Margarita M. Vasquez, M.D.
Dr. Vasquez has investigated potential signal transduction pathways regulating α-Epithelial Sodium Channel (ENaC) and serum and glucocorticoid-induced protein kinase 1 (sgk1) expression induced by cAMP in epithelial cells derived from the rat submandibular gland (SMG-C6) cell line. These cells when cultured in media in the absence of hydrocortisone exhibit minimal amiloride-sensitive Na+ transport properties and negligible expression of the a-subunit of ENaC. In addition, she has attempted to describe a potential relationship between the induction of sgk1 and expression of α-ENaC in this cell model. Her initial studies characterized the upstream pathways that are activated following stimulation with DbcAMP, including the induction of sgk1 followed by α-ENaC expression and function. These results provide additional evidence for the regulatory effects of sgk1 on α-ENaC expression. Since activation of Na+ transport properties at the time of birth is vital for fluid lung absorption, Dr. Vasquez has focused on characterizing the signaling elements regulating these mechanisms.
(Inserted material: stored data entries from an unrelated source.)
/-- VBUF (R252): the same, before the buffer that the element keeps of what it owes. -/
def stepVbuf (_ : Cfg) (st : OpSt) (ins : Ins) : Res := passStep { keepSegs := true, late := true } st ins

/-- VCNT (R253). -/
def stepVcnt (c : Cfg) (st : OpSt) (ins : Ins) : Res :=
  if c.mode == 1 && st.ina.isNone && headTag ins.a == some .eor && st.cnt1 == 0 then
    .fire { st := { st with cnt1 := 1 }, outb := [valTok st.cnt] }
  else
    passStep {
      last := fun st t =>
        let st1 := { st with cnt := st.cnt + 1 }
        match c.mode with
        | 0 => ([valTok st1.cnt], st1)
        | 2 => ([valTok t.n], st1)
        | _ => ([], st1) } st ins

/-- VTAKE (R259). -/
def stepVtake (c : Cfg) (st : OpSt) (ins : Ins) : Res :=
  passStep {
    drop := fun st => c.imm32 ≤ st.cnt
    last := fun st _ => ([], { st with cnt := min (st.cnt + 1) c.imm32 }) } st ins

/-- The tokens of a tile made from a pool header with every stored element, or digit, the low bits of a
pattern (R254). -/
def filledTile (h : Header) (seq code : Nat) : List Tok :=
  let x := { Hdr.ofBits h with seq := seq % 65536 }
  let f := Hdr.f x
  let g := x.linkGeom f
  let w := fmtWidth f
  let digit := code % 4
  let u := (List.range (fmtPlanes f)).foldl (fun a _ => 4 * a + digit) 0
  let line := List.replicate g.stored (if isPsd f then u else code % 2 ^ w)
  let y := x.linkForm g
  tileToks y.toBits (g.dataImage (List.replicate g.lines line))

/-- An EOS token. -/
def eosTok : Tok := .ctl .eos 0

/-- VCONST (R254): the next tile, or the EOS after the last; `cnt` counts tiles, `cnt1` is 1 after EOS. -/
def stepVconst (c : Cfg) (st : OpSt) (_ : Ins) : Res :=
  if st.cnt < c.imm32 then
    .fire { st := { st with cnt := st.cnt + 1 },
            owea := filledTile (c.poolHdr c.imm16) st.cnt (c.poolWord (c.imm16 + 32)) }
  else if st.cnt1 == 0 then .fire { st := { st with cnt1 := 1 }, owea := [eosTok] }
  else .idle

/-- VREP (R255): a tile for each control token. -/
def stepVrep (c : Cfg) (st : OpSt) (ins : Ins) : Res :=
  match headVal ins.a with
  | none => .idle
  | some v =>
    let h := c.poolHdr c.imm16
    let (code, fl) := if c.mode == 0 then (v.toNat, {}) else c.fit (Hdr.f (Hdr.ofBits h)) (valF32 (v.toNat % 2 ^ 32))
    -- MODE 1 on a PSD tile fills whole elements, MODE 0 each digit
    let x := Hdr.ofBits h
    let toks := if c.mode == 1 && isPsd (Hdr.f x) then
        let y := { x with seq := st.cnt % 65536 }
        let g := y.linkGeom (Hdr.f y)
        tileToks (y.linkForm g).toBits (g.dataImage (List.replicate g.lines (List.replicate g.stored code)))
      else filledTile h st.cnt code
    .fire { st := { st with cnt := (st.cnt + 1) % 65536 }, take := 1, owea := toks, flags := fl }

/-- VXTR (R256). -/
def stepVxtr (c : Cfg) (st : OpSt) (ins : Ins) : Res :=
  let i := c.imm16 % 256
  let j := c.imm16 / 256 % 256
  walkStep c [0] none false
    (fun _ xs =>
      let x := xs.headD {}
      let fm := Hdr.f x
      if fm == .kp64 || (c.mode == 0 && isPsd fm) then .error (15, 0)
      else if x.rowsM1 < i || x.colsM1 < j then .error (16, 0)
      else
        .ok { hold := true
              whole := fun st ts =>
                match ts with
                | [] => .ok (st, [], [], {})
                | t :: _ =>
                  if !t.indicesOk then .error (17, 0)
                  else
                    match t.find i j with
                    | none => .ok (st, [valTok 0], [], {})
                    | some (m, q) =>
                      let code := (t.lines.getD m []).getD q 0
                      if c.mode == 0 then .ok (st, [valTok code], [], {})
                      else
                        let (v, bad) := t.valAt m q code
                        let r := roundFp32 (rndOf c.rnd) v
                        .ok (st, [valTok r.1], [], orFlags (invIf bad) r.2) })
    st ins { holds := fun x => x.spar != 0 }

/-! ### Merging and splitting (R257, R258) -/

/-- A one-row tile of a format from the codes of its elements. -/
def rowTile (f : Fmt) (seq : Nat) (codes : List Nat) : List Tok :=
  let x : Hdr := { fmt := fmtCode f, colsM1 := codes.length - 1, seq := seq % 65536 }
  let g := x.linkGeom f
  tileToks (x.linkForm g).toBits (g.dataImage [codes])

/-- The next element of a run of VMERGE. -/
inductive Next where
  | some' (code : Nat)
  | fin'
  | wait'
  deriving DecidableEq, Repr

/-- The next element at an input: one of the tile that the element has taken in (16 R409), the end of the run,
or none yet. `used` elements of that tile have gone. -/
def nextOf (tile : Option (Header × Nat)) (open' : Option TileIn) (h : Option Head) (used : Nat) : Next :=
  match tile with
  | some (hd, img) =>
    let x := Hdr.ofBits hd
    let g := x.linkGeom (Hdr.f x)
    .some' (elemCode g img x.rstride used)
  | none => if open'.isNone && headTag h == some .eor then .fin' else .wait'

/-- An element taken of a tile of A or B: the tile goes with its last element. -/
def mergeUse (second : Bool) (st : OpSt) (code : Nat) : OpSt :=
  let left (k : Option (Header × Nat)) (n : Nat) : Bool := match k with
    | some (hd, _) => let x := Hdr.ofBits hd; n + 1 < (x.linkGeom (Hdr.f x)).elems
    | none => false
  let st1 := { st with lanes := st.lanes ++ [code] }
  if second then
    if left st.kept1 st.cnt1 then { st1 with cnt1 := st.cnt1 + 1 } else { st1 with cnt1 := 0, kept1 := none }
  else if left st.kept st.cnt then { st1 with cnt := st.cnt + 1 } else { st1 with cnt := 0, kept := none }

/-- The merge within one firing: `kept` and `kept1` are the tiles taken in, `cnt` and `cnt1` count the elements
gone of them, `lanes` is the open output tile, `cnt2` its number. -/
def mergeUnits (len : Nat) (ins : Ins) (fuel : Nat) (st : OpSt) : OpSt :=
  match fuel with
  | 0 => st
  | fuel + 1 =>
    if len ≤ st.lanes.length then st
    else
      match nextOf st.kept st.ina ins.a st.cnt, nextOf st.kept1 st.inb ins.b st.cnt1 with
      | .some' x, .some' y =>
        if x % 2 ^ 32 ≤ y % 2 ^ 32 then mergeUnits len ins fuel (mergeUse false st x)
        else mergeUnits len ins fuel (mergeUse true st y)
      | .some' x, .fin' => mergeUnits len ins fuel (mergeUse false st x)
      | .fin', .some' y => mergeUnits len ins fuel (mergeUse true st y)
      | _, _ => st

/-- What an input takes in while the element has no whole tile of it: the open tile and the whole tile after. -/
def mergeTake (t : Option TileIn) (kept : Option (Header × Nat)) (h : Option Head) :
    Option (Option TileIn × Option (Header × Nat)) :=
  match kept with
  | some _ => none
  | none =>
    match t with
    | none => (headHdr h).map fun x => (some { hdr := x }, none)
    | some t =>
      match headData h with
      | some d => if t.got < t.n then some (some (t.add d), none) else none
      | none => if headEot h && t.got == t.n then some (none, some (t.hdr, t.img)) else none

/-- The checks on a header that VMERGE reads (R257). -/
def mergeHdr (t : Option TileIn) (h : Option Head) : Option Res :=
  match t, headHdr h with
  | none, some x =>
    match badHdr x with
    | some r => some r
    | none =>
      let y := Hdr.ofBits x
      if Hdr.f y != .kp64 then some (badCheck 15 x) else if y.rowsM1 != 0 then some (badCheck 16 x) else none
  | _, _ => none

/-- VMERGE (R257). The open output tile closes at L elements, and at the end of a run. -/
def stepVmerge (c : Cfg) (st : OpSt) (ins : Ins) : Res :=
  match (match check12 st.ina ins.a with
         | some h => some h
         | none => check12 st.inb ins.b) with
  | some h => badCheck 12 h
  | none =>
    match (match mergeHdr st.ina ins.a with
           | some r => some r
           | none => mergeHdr st.inb ins.b) with
    | some r => r
    | none =>
      let close (s : OpSt) : OpSt × List Tok :=
        ({ s with lanes := [], cnt2 := s.cnt2 + 1 }, rowTile .kp64 s.cnt2 s.lanes)
      if st.ina.isNone && st.inb.isNone && st.kept.isNone && st.kept1.isNone && headTag ins.a == some .eor
          && headTag ins.b == some .eor then
        if st.lanes.isEmpty then .idle
        else let (s, ts) := close st; .fire { st := { s with seg := segLeft s.seg ts }, owea := withSeg s.seg ts }
      else
        let ta := mergeTake st.ina st.kept ins.a
        let tb := mergeTake st.inb st.kept1 ins.b
        let s1 := match ta with
          | some (t, k) => { st with ina := t, kept := k }
          | none => st
        let s2 := match tb with
          | some (t, k) => { s1 with inb := t, kept1 := k }
          | none => s1
        let s3 := mergeUnits c.imm16 ins 512 s2
        let (s4, ts) := if c.imm16 ≤ s3.lanes.length then close s3 else (s3, [])
        if s4 == st then .idle
        else
          let seg := orSegs st.seg ((if ta.isSome then headSegs ins.a else []) ++ if tb.isSome then headSegs ins.b else [])
          .fire {
            st := { s4 with seg := segLeft seg ts }
            take := (if ta.isSome then 1 else 0) + (if tb.isSome then 2 else 0)
            owea := withSeg seg ts }

/-- An element put in an open one-row tile of VSPLIT, closed at L elements. -/
def splitPut (f : Fmt) (len seq : Nat) (open' : List Nat) (code : Nat) : List Nat × Nat × List Tok :=
  let l := open' ++ [code]
  if len ≤ l.length then ([], seq + 1, rowTile f seq l) else (l, seq, [])

/-- VSPLIT (R258): `lanes` and `lanes1` are the open tiles of o0 and o1, `cnt2` and `cnt3` their numbers,
`cnt` the format of their elements. A tile of another format while an output tile is open fails check 15 (DESIGN CHOICE,
log 131). -/
def stepVsplit (c : Cfg) (st : OpSt) (ins : Ins) : Res :=
  let closes := st.ina.isNone && (match headTag ins.a with
    | some .eor => true
    | some .eos => true
    | some .fsw => true
    | _ => false) && (c.mode == 1 || headTag ins.b == headTag ins.a)
  if closes && !(st.lanes.isEmpty && st.lanes1.isEmpty) then
    let f := (fmtOf st.cnt).getD .fp32
    let oa := if st.lanes.isEmpty then [] else rowTile f st.cnt2 st.lanes
    let ob := if st.lanes1.isEmpty then [] else rowTile f st.cnt3 st.lanes1
    .fire {
      st := { st with lanes := [], lanes1 := [], cnt2 := if st.lanes.isEmpty then st.cnt2 else st.cnt2 + 1,
                      cnt3 := if st.lanes1.isEmpty then st.cnt3 else st.cnt3 + 1,
                      seg := segLeft st.seg oa, segb := segLeft st.segb ob }
      owea := withSeg st.seg oa
      oweb := withSeg st.segb ob }
  else
    let key := c.mode == 1
    walkStep c (if key then [0] else [0, 1]) none false
      (fun st xs =>
        let x := xs.headD {}
        let fm := Hdr.f x
        let bad := x.order != 0 || x.slay != 0 || x.spar != 0 || isPsd fm || fm == .i48 || (key && fm != .kp64)
          || (x.fmt != st.cnt && !(st.lanes.isEmpty && st.lanes1.isEmpty))
        if bad then .error (15, 0)
        else
          match (if key then none else maskCheck x (xs.getD 1 {}) 1) with
          | some e => .error e
          | none =>
            .ok { dataB := true
                  units := (x.geom fm).elems
                  start := fun st => { st with cnt := x.fmt }
                  unit := fun st _ codes _ _ =>
                    let code := (codes.getD 0 []).headD 0
                    let second := if key then c.imm32 ≤ code % 2 ^ 32 else (codes.getD 1 []).headD 0 != 0
                    if second then
                      let (l, n, ts) := splitPut fm c.imm16 st.cnt3 st.lanes1 code
                      { st := { st with lanes1 := l, cnt3 := n }, oweb := ts }
                    else
                      let (l, n, ts) := splitPut fm c.imm16 st.cnt2 st.lanes code
                      { st := { st with lanes := l, cnt2 := n }, owea := ts } })
      st ins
Fellows' Research Profiles
Timothy A. Biela, M.D.
Dr. Tim Biela is working project is to characterize the response to dexamethasone or synthetic glucocorticoids selective for transactivation on DNA-protein binding, mRNA expression and cell death. Although treatment with postnatal dexamethasone during the perinatal period does improve lung function, this therapeutic regime is felt to exert deleterious side effects on long-term brain development and function. Therefore, postnatal use in preterm infants has been now limited or discouraged. To this end Timothy has compared the effect of novel synthetic glucocorticoids which selectively initiate gene transcription (transactivation) with dexamethasone (increases and decreases gene transcription and transrepression) on the expression of epithelial sodium channels (ENaC) and glucocorticoid receptors in murine lung epithelial cells. ENaC activity, regulated by glucocorticoids, is extremely important for the clearance of lung fluid at the time of birth.
Christine E. Bishop, M.D.
Dr. Chris Bishop is examining the effects of cytokine and glucocorticoids on the MLE-12 cell glucocorticoid receptor and alpha-ENAC. She also submitted a grant utilizing a novel Multiplex Flow Cytometry system to characterize a panel of 21 cytokines and chemokines from micro tracheal aspirate samples obtained from ventilated preterm baboons cared for at the NICU Southwest Foundation of Biomedical Research in San Antonio, Texas. Levels will be correlated with the clinical courses of the preterm animals and clearance of Ureaplasma urealyticum (Uu) infections. The results from this study will elucidate the role that Uu colonization and infection may have on the pathogenesis of chronic lung disease in preterm infants. Dr. Bishop is also working on a clinical project involving hospital modeling of infant sleeping position and parents' perceptions of appropriate infant sleeping positions.